ACTION ITEM: Determine how many lines of the material below include "idles", and reply with that number alone.
*** DATA PROVIDED
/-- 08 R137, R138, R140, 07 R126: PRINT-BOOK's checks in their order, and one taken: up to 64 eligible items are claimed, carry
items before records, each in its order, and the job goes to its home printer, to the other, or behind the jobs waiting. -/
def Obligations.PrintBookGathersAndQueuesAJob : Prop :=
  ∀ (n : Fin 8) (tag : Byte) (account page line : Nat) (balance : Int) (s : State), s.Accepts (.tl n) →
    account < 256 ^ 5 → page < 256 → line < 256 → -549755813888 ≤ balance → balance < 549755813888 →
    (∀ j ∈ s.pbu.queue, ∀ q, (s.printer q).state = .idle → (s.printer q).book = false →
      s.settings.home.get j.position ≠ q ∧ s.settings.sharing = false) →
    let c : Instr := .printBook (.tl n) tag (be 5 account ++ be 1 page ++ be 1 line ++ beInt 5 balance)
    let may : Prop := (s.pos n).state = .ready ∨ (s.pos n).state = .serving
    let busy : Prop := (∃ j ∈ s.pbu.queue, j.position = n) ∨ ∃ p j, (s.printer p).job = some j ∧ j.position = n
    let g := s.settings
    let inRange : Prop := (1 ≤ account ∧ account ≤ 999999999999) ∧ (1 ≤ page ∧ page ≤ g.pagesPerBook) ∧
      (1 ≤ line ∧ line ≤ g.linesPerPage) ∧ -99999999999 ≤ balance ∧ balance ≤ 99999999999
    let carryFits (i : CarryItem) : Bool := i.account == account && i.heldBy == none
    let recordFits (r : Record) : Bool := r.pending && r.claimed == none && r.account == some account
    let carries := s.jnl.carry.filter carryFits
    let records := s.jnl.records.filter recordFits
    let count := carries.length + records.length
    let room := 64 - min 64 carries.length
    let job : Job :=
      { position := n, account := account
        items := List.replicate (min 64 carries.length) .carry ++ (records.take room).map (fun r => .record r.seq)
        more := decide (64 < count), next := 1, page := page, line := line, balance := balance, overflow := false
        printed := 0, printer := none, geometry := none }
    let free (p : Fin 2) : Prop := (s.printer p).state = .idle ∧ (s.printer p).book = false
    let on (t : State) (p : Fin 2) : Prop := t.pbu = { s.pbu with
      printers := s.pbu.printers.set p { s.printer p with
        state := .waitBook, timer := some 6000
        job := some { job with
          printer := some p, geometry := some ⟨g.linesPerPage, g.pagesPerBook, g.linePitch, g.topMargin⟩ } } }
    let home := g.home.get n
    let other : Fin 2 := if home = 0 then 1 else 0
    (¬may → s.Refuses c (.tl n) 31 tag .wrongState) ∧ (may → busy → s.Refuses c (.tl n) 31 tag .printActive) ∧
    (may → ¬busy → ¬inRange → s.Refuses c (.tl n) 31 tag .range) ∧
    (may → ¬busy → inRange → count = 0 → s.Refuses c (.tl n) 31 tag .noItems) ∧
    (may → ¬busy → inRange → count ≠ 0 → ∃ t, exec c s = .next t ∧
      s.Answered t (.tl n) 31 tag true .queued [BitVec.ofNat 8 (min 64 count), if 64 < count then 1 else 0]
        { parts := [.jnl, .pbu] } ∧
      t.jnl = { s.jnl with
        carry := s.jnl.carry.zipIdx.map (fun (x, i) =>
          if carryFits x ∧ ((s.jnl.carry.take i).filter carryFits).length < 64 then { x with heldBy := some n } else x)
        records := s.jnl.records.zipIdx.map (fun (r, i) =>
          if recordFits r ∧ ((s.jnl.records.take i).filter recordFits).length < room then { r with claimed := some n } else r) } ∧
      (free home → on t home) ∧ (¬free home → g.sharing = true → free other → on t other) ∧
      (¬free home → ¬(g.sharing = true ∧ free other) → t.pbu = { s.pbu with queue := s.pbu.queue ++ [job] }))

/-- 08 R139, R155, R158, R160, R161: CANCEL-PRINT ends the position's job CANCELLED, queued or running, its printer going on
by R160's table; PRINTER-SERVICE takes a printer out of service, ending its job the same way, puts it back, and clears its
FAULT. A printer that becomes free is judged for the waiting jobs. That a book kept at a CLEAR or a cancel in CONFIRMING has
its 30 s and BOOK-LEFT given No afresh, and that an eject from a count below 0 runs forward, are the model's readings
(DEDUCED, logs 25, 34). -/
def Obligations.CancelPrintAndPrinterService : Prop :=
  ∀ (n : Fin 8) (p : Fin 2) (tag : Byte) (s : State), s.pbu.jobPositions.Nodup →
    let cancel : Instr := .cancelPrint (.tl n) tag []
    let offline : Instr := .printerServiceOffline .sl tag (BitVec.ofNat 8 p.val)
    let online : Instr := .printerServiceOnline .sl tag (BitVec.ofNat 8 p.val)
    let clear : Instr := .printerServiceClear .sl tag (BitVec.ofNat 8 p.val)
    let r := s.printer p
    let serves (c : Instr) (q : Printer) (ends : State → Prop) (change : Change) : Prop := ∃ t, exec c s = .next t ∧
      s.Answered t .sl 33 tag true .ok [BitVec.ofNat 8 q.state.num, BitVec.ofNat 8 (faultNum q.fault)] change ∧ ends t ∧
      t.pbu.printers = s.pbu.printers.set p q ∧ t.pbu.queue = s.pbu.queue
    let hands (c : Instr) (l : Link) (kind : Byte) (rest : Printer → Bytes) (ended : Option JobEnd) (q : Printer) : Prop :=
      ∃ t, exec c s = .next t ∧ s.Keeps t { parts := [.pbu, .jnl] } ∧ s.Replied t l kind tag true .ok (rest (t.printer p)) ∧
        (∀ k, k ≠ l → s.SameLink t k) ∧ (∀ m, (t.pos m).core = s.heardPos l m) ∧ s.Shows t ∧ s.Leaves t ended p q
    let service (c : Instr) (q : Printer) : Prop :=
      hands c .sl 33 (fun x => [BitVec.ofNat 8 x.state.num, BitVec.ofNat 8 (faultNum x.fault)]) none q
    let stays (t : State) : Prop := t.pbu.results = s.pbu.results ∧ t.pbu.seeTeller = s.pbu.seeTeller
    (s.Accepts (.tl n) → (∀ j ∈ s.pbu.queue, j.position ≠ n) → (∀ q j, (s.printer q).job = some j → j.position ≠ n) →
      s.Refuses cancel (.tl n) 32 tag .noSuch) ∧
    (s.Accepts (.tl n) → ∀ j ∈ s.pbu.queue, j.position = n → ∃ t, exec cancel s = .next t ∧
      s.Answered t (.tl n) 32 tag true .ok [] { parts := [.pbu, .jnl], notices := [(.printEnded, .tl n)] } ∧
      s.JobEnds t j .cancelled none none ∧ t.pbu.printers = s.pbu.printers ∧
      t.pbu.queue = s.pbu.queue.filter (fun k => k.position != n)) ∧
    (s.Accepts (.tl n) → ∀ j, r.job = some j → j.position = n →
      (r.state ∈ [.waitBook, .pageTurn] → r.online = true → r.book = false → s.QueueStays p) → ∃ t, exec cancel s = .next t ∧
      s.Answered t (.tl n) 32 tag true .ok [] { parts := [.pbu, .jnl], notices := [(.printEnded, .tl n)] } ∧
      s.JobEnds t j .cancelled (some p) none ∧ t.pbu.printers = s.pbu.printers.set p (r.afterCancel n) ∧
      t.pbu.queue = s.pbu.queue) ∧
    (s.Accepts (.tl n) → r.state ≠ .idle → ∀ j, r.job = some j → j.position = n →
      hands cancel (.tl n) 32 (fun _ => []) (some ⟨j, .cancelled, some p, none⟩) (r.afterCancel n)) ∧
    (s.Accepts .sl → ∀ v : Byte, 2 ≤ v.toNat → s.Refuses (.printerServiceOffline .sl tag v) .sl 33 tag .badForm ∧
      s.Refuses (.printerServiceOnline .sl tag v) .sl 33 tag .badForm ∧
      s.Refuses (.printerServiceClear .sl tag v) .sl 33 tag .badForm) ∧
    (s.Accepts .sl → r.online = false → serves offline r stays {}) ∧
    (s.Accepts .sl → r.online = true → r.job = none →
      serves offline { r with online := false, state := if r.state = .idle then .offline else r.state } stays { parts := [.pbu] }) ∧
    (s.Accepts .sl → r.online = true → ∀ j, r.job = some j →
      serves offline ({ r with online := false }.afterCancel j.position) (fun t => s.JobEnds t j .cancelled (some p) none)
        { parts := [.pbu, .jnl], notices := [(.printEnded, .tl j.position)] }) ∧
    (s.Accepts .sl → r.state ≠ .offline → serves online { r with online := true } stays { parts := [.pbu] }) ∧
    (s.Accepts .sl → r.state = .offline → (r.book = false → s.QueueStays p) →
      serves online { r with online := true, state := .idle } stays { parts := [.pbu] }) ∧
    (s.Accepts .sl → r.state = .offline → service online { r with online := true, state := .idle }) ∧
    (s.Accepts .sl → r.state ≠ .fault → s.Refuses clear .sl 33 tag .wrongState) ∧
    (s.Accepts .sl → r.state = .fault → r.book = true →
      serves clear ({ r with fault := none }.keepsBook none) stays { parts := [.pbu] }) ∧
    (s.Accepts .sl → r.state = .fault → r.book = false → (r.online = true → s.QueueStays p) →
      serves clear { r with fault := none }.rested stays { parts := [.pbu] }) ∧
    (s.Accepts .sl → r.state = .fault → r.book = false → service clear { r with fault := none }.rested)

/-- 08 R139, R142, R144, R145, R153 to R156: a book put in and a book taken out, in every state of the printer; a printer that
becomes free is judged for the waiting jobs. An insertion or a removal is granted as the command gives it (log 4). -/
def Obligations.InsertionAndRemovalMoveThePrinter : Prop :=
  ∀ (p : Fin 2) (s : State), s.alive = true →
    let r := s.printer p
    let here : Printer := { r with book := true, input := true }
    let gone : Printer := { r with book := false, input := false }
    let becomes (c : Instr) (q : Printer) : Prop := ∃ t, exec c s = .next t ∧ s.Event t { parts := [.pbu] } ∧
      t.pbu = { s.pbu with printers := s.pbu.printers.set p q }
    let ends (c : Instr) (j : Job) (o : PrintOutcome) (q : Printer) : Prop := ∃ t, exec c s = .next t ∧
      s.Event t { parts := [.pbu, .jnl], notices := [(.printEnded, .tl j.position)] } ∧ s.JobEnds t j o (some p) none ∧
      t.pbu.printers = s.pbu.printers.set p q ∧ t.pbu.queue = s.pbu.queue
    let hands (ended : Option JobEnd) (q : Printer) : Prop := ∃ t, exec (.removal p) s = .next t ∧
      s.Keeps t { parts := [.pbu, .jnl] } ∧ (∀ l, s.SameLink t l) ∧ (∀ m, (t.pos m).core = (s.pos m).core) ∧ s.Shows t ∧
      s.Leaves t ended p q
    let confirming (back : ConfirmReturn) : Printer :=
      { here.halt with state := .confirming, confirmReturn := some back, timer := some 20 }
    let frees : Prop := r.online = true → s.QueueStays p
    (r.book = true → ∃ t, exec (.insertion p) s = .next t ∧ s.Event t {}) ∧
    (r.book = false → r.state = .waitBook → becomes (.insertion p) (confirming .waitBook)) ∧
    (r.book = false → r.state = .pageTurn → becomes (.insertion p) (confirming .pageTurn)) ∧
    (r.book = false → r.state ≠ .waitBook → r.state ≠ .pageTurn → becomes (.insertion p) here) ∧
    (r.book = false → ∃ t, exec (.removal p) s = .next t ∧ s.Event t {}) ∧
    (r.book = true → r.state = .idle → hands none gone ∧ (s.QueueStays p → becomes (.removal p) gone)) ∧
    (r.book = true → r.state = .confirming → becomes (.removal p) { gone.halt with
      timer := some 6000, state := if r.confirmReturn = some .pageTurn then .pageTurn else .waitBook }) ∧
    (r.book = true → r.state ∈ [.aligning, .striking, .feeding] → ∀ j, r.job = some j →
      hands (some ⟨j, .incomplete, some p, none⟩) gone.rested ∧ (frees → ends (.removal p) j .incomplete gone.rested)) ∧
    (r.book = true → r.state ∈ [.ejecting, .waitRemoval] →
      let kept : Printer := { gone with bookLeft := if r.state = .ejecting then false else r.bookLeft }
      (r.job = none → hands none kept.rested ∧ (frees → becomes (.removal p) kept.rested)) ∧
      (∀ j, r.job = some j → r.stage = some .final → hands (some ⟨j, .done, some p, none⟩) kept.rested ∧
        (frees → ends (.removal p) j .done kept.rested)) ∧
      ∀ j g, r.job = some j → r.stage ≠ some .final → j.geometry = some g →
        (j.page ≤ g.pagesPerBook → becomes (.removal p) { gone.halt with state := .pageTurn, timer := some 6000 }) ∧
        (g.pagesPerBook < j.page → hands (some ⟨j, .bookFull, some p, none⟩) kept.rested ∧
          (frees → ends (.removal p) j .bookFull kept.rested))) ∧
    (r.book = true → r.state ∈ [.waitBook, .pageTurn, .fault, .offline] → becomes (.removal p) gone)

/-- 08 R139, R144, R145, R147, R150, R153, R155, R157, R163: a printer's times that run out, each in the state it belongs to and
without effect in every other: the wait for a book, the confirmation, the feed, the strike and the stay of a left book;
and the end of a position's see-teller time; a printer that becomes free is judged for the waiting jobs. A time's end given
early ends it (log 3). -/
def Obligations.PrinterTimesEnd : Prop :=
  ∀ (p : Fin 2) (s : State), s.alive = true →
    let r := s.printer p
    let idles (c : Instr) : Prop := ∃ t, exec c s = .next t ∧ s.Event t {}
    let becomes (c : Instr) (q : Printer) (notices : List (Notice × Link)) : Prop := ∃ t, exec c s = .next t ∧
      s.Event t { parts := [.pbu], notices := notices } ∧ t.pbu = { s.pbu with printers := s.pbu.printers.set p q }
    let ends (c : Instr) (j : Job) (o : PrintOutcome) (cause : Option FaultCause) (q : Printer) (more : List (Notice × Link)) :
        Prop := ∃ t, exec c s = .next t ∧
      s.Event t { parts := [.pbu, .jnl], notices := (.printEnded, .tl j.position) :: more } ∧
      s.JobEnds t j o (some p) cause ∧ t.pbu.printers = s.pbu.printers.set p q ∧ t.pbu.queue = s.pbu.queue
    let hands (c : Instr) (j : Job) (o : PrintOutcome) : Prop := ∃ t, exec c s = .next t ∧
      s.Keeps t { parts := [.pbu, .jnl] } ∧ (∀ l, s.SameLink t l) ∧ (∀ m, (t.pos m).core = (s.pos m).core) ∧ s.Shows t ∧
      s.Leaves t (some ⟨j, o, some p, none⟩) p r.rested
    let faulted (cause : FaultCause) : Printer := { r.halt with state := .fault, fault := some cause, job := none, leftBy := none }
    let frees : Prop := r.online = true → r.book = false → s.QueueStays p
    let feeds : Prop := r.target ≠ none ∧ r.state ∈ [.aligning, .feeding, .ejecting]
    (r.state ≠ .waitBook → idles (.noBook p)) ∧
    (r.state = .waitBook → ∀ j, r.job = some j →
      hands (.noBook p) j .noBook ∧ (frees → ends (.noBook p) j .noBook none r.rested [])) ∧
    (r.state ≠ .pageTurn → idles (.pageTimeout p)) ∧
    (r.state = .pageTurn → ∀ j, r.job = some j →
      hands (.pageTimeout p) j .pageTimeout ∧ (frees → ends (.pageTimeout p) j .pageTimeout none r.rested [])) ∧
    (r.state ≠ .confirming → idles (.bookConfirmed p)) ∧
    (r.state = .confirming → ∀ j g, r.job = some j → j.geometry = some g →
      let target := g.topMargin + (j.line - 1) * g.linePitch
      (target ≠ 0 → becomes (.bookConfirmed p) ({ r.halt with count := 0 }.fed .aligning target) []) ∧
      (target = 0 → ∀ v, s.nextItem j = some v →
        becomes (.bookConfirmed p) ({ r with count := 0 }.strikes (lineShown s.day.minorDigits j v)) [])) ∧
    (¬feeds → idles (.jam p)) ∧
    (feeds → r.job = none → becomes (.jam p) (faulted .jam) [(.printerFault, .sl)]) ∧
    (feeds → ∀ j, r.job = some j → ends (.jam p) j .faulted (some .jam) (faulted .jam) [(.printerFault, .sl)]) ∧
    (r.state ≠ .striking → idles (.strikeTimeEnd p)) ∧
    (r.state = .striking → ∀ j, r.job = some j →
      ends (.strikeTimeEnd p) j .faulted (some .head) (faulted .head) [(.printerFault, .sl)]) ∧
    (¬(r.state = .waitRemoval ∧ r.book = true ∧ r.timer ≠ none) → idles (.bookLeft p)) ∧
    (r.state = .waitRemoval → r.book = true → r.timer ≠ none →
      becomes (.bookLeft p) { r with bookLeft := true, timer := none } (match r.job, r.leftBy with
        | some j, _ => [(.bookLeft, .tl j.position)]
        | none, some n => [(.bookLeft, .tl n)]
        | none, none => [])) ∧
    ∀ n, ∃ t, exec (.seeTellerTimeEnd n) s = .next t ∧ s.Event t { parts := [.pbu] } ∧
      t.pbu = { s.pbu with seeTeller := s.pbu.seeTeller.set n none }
******
ANSWER SPACE: 7